In the records below, find the line with "def step (s" and the line with "let loc := s.locPhys fetchPc"; return exactly those lines and every line between them.
++++++++++
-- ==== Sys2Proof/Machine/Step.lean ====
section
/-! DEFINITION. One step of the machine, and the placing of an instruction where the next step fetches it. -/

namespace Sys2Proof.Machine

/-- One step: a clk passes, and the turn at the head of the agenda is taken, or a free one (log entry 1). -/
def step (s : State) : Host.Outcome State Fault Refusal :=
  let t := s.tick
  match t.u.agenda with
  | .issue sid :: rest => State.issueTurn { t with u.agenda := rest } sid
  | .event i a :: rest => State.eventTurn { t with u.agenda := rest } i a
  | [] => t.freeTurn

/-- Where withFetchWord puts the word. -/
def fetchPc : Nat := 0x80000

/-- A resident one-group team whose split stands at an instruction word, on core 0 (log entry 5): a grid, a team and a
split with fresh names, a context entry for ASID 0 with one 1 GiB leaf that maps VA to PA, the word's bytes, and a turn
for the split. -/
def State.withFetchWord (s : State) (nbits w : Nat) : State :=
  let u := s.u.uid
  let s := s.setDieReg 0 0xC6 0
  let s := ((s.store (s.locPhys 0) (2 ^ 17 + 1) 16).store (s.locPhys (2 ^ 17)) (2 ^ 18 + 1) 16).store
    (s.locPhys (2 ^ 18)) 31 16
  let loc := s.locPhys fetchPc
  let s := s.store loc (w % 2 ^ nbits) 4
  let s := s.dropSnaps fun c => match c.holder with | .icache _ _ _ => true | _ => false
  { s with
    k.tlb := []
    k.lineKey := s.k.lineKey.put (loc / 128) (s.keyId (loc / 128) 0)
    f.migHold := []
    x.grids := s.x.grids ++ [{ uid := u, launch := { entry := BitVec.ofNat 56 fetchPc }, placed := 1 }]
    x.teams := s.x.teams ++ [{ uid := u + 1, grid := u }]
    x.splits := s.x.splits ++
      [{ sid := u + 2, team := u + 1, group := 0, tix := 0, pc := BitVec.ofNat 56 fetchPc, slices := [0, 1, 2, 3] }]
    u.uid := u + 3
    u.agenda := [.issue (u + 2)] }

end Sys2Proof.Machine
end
++++++++++
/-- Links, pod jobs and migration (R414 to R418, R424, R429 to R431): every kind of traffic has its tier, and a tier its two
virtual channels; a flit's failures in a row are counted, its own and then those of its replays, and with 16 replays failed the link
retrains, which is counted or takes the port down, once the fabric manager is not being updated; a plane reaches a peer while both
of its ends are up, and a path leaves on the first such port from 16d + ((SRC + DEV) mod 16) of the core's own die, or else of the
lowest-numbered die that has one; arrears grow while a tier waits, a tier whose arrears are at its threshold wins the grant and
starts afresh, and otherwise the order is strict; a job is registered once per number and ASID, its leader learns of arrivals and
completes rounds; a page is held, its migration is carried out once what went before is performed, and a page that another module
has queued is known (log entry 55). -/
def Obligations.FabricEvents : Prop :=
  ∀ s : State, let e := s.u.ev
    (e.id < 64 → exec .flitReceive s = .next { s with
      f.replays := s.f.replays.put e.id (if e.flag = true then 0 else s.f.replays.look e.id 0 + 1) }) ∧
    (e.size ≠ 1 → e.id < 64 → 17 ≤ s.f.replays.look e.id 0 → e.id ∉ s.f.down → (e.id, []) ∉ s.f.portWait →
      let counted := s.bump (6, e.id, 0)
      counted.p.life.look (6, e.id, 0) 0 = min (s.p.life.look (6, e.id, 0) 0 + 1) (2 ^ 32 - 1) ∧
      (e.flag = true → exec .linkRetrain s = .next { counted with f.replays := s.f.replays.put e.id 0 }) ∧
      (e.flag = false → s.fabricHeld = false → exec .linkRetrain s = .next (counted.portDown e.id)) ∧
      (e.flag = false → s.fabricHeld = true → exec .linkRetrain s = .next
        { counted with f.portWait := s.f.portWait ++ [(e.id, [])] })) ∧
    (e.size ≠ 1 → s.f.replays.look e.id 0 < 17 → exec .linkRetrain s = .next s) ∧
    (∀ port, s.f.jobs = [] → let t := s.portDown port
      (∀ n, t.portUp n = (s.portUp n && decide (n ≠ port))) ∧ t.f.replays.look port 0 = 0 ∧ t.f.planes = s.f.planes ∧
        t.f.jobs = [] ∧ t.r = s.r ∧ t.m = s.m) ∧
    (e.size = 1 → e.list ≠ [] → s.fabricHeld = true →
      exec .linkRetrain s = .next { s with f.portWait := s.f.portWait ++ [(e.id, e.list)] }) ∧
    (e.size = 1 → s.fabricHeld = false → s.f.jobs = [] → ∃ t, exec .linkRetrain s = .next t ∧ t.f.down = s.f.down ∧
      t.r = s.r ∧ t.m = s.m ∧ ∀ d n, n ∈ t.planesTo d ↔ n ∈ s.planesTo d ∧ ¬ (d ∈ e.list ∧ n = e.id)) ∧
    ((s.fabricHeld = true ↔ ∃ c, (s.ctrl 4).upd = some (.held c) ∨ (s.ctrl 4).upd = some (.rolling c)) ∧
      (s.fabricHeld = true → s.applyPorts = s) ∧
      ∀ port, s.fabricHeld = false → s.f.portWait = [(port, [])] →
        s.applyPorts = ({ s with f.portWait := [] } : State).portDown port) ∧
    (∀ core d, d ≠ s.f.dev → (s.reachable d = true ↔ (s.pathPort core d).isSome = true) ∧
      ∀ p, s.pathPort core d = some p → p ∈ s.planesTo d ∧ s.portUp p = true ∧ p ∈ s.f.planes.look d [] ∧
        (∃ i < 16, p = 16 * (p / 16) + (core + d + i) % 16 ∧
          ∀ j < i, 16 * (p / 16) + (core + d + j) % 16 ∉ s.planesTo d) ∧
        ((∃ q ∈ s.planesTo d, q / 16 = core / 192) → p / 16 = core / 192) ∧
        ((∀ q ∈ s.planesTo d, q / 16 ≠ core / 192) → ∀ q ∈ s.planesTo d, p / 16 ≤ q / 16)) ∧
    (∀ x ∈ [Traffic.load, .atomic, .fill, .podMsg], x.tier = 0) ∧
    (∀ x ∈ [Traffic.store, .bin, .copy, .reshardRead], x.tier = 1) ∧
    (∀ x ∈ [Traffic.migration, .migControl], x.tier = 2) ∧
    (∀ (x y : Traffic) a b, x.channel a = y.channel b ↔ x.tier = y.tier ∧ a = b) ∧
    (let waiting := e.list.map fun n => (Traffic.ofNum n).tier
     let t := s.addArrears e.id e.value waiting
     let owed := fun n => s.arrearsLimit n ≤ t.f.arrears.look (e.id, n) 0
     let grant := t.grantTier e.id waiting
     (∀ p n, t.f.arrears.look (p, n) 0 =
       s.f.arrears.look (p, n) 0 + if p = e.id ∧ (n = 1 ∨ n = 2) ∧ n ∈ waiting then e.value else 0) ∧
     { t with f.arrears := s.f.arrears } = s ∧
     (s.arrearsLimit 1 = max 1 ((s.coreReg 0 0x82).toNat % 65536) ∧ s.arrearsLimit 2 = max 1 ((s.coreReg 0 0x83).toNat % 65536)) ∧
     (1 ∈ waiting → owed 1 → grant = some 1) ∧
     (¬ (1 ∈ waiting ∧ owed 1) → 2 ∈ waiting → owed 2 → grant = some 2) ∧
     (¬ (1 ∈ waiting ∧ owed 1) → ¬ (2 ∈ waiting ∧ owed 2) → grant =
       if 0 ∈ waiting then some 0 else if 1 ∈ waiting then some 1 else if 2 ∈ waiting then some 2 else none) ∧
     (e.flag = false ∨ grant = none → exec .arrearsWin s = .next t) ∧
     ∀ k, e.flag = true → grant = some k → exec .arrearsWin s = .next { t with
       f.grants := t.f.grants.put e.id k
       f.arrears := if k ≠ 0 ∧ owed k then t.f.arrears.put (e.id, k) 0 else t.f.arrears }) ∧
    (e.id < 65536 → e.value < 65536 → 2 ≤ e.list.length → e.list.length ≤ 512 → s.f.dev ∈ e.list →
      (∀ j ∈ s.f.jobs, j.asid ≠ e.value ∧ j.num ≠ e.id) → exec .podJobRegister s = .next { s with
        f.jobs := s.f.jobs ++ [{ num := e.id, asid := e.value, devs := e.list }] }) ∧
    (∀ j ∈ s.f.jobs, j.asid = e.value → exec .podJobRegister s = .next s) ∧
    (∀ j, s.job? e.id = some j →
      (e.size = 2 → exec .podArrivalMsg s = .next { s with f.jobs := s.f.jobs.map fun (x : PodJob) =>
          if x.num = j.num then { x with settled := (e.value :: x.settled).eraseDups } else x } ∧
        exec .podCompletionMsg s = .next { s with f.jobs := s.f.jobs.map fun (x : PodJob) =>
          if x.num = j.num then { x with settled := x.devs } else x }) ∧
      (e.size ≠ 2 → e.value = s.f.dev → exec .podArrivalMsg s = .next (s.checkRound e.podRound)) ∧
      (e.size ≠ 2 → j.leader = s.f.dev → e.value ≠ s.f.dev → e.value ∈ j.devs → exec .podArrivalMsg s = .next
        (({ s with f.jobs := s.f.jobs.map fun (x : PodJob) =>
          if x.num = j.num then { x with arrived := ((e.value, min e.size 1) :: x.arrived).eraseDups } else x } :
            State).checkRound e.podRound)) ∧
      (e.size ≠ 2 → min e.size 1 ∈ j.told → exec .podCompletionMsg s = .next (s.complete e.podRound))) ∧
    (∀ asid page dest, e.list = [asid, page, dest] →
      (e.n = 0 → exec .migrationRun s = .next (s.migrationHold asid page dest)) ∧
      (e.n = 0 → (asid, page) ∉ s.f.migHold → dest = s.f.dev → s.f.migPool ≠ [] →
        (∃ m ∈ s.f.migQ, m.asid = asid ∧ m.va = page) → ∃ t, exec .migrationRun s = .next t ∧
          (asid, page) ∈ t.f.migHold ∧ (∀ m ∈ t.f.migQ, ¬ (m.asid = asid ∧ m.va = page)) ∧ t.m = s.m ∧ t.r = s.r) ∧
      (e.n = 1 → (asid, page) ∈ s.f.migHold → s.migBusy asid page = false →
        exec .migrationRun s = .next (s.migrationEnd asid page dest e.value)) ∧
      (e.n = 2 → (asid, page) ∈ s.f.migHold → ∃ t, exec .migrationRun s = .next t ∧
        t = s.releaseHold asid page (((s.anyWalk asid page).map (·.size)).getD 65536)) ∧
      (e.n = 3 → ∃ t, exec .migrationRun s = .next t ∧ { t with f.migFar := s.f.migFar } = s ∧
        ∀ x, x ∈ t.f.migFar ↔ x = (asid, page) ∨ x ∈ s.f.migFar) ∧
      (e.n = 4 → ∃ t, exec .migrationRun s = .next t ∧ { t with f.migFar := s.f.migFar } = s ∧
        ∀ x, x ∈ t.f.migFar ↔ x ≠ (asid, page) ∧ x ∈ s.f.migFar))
++++++++++
### SOLUTION FOR THIS PROBLEM
def step (s : State) : Host.Outcome State Fault Refusal :=
  let t := s.tick
  match t.u.agenda with
  | .issue sid :: rest => State.issueTurn { t with u.agenda := rest } sid
  | .event i a :: rest => State.eventTurn { t with u.agenda := rest } i a
  | [] => t.freeTurn

/-- Where withFetchWord puts the word. -/
def fetchPc : Nat := 0x80000

/-- A resident one-group team whose split stands at an instruction word, on core 0 (log entry 5): a grid, a team and a
split with fresh names, a context entry for ASID 0 with one 1 GiB leaf that maps VA to PA, the word's bytes, and a turn
for the split. -/
def State.withFetchWord (s : State) (nbits w : Nat) : State :=
  let u := s.u.uid
  let s := s.setDieReg 0 0xC6 0
  let s := ((s.store (s.locPhys 0) (2 ^ 17 + 1) 16).store (s.locPhys (2 ^ 17)) (2 ^ 18 + 1) 16).store
    (s.locPhys (2 ^ 18)) 31 16
  let loc := s.locPhys fetchPc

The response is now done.